Recorded data

def execMwait (g : Nat) (rt : Ret) (acq : Option Scope) (d : Nat) (a : SrcA) (b : Nat) (ge : Bool) (s : State) :
    Host.Outcome State Fault Refusal :=
  let ra := srcARegs true a
  let rb := regPair true b
  let ea := fun (w : Warp) (l : Nat) => srcAVal true a w l
  done (s.issueSimple { eForm g 2 (ra ++ rb) (keepOf rt ra rb []) with dst := regPair true d } fun c s =>
    s.commitPoint c (c.checks .read .g 8 8 ea) fun s => s.payStep c (6 * (lanesOf c.en).length) fun s =>
      c.mwaitAll (fun w l => { d := d, ge := ge, acq := acq, ea := ea w l, b := w.xn true b l, ver := 0, far := false, owed := 0 }) ea s)

/-! ### Tag waits (R190) -/

/-- %tagmap of a warp's context on its core. -/
def State.tagsOf (s : State) (wid : Nat) : DWord :=
  match s.warp? wid with
  | some w => ((s.core (coreOf wid)).tagmap w.ctx).done
  | none => 0

/-- The lowest set index, 64 for none. -/
def lowestTag (r : DWord) : DWord := if r = 0 then 64 else BitVec.ofNat 64 (Integer.lowBit 64 r.toNat)

def tagsDone (all : Bool) (mask r : DWord) : Bool := if all then r == mask else r != 0 || mask == 0
def tagsValue (all : Bool) (r : DWord) : DWord := if all then r else lowestTag r

def State.tryTags (s : State) (wid : Nat) (b : Blocked) : State :=
  match b.what with
  | .tags all mask d =>
    let r := s.tagsOf wid &&& mask
    if tagsDone all mask r then ((s.modWarp wid fun w => w.setK d (tagsValue all r)).pass wid b).observe wid mask else s
  | _ => s

def Ctx.tagWait (c : Ctx) (all : Bool) (d : Nat) (mask : Warp → DWord) (s : State) : State :=
  s.commitPoint c noCheck fun s => s.withWarp c.wid fun w => s.blockTry c (.tags all (mask w) d) State.tryTags

def execTwany (a d : Nat) (s : State) : Host.Outcome State Fault Refusal :=
  done (s.issueSimple (bForm 2) fun c s => c.tagWait false d (fun w => w.kr a) s)
def execTwanyExt (g d : Nat) (b : KSrc) (s : State) : Host.Outcome State Fault Refusal :=
  done (s.issueSimple { eForm g 2 with len := lenK b } fun c s => c.tagWait false d (kSrcVal b) s)
def execTwall (a d : Nat) (s : State) : Host.Outcome State Fault Refusal :=
  done (s.issueSimple (bForm 2) fun c s => c.tagWait true d (fun w => w.kr a) s)
def execTwallExt (g d : Nat) (b : KSrc) (s : State) : Host.Outcome State Fault Refusal :=
  done (s.issueSimple { eForm g 2 with len := lenK b } fun c s => c.tagWait true d (kSrcVal b) s)

def State.execTffForm (s : State) (f : Form) (d : Nat) (mask : Warp → DWord) : State :=
  s.issueSimple f fun c s => s.withWarp c.wid fun w =>
    (c.scaEffect d (fun _ => lowestTag (s.tagsOf c.wid &&& mask w)) s).observe c.wid (mask w)
def execTff (a d : Nat) (s : State) : Host.Outcome State Fault Refusal := done (s.execTffForm (bForm 2) d fun w => w.kr a)
def execTffExt (g d : Nat) (b : KSrc) (s : State) : Host.Outcome State Fault Refusal :=
  done (s.execTffForm { eForm g 2 with len := lenK b } d (kSrcVal b))

end Sys2Proof.Machine
end

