/-- One pass: a row through the macro of a chunk and half, every group folded in ascending order (R209, R265, R268). -/
def Core.pass1 (c : Core) (yard : Bool) (desig : Nat) (set : MSet) (rowsPer : Nat) (rows : List (List MGroup)) (i : Nat) : Core :=
  let r := i / (set.kn * set.nm)
  let k := i / set.nm % set.kn
  let j := i % set.nm
  let tile := if yard then desig / 4 * 4 + r / rowsPer else desig
  let m := if yard then r % rowsPer else r
  let mac := c.macro_ (setMember set k j)
  let gm := groupsPer mac.n
  let cm := colsPer mac.cw
  let row := rows.getD r []
  (List.range cm).foldl (fun c col =>
    let n := j * cm + col
    c.accPut tile m n ((List.range gm).foldl (fun acc g => foldGroup acc (row.getD (k * gm + g) MGroup.zero) (mac.group g col))
      (c.accAt tile m n))) c

/-! ### mmo (R212) -/

/-- A record: row, position, FP32 value. -/
def outlierRecord (v : Nat) : Nat × Nat × Nat := (v / 2 ^ 16 % 2 ^ 16, v % 2 ^ 16, v / 2 ^ 32)

/-- Every record in range, folded by row, column and ascending group. -/
def Core.foldMmo (c : Core) (desig : Nat) (set : MSet) (cw n : Nat) (rs : List (Nat × Nat × Nat)) : Core :=
  let groups := setGroups set n
  let gm := groupsPer n
  let cm := colsPer cw
  (List.range 64).foldl (fun c m =>
    let mine := rs.filter fun r => r.1 == m && decide (r.2.1 < 24 * groups)
    if mine.isEmpty then c else
    (List.range (setCols set cw)).foldl (fun c col =>
      c.accPut desig m col ((List.range groups).foldl (fun acc g =>
        foldOutliers acc ((c.macro_ (setMember set (g / gm) (col / cm))).group (g % gm) (col % cm))
          ((mine.filter fun r => r.2.1 / 24 == g).map fun r => (r.2.1 % 24, r.2.2))) (c.accAt desig m col))) c) c

def State.runMmo (s : State) (core : Nat) (e : Eng) (desig addr count : Nat) (set : MSet) : State × Option Trap :=
  match tryAll (fun (i : Nat) => s.engNum e .g (addr + 0x40 + 8 * i : Nat) 8) (List.range count) with
  | .error t => (s, some t)
  | .ok vs =>
    let sh := (s.core core).macro_ set.mf
    (s.modCore core fun c => c.foldMmo desig set sh.cw sh.n (vs.map outlierRecord), none)

/-! ### acc.ld, acc.st, acc.z (R202, R203) -/

/-- The elements of a tile, row by row. -/
def tileElems : List (Nat × Nat) := (List.range 4096).map fun i => (i / 64, i % 64)
def accAddr (slot : Slot) (addr stride : Nat) (p : Nat × Nat) : Int := (addr + p.1 * stride + p.2 * elemBits slot.elem / 8 : Nat)

/-- An address of one tile element, from the 64-bit or 32-bit space it is computed in (R40, R203). -/
def accVa (sp : Spc) (slot : Slot) (addr stride : Nat) (p : Nat × Nat) : Int :=
  match sp with
  | .g => accAddr slot addr stride p % 2 ^ 64
  | .s => accAddr slot addr stride p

[AIM OF THE TASK]
Scan the records above for the string "lenK", then report every line that contains it.

[FINISHED EXERCISE]
  done (s.issueSimple { eForm g 2 with len := lenK b } fun c s => c.tagWait false d (kSrcVal b) s)
  done (s.issueSimple { eForm g 2 with len := lenK b } fun c s => c.tagWait true d (kSrcVal b) s)
  done (s.execTffForm { eForm g 2 with len := lenK b } d (kSrcVal b))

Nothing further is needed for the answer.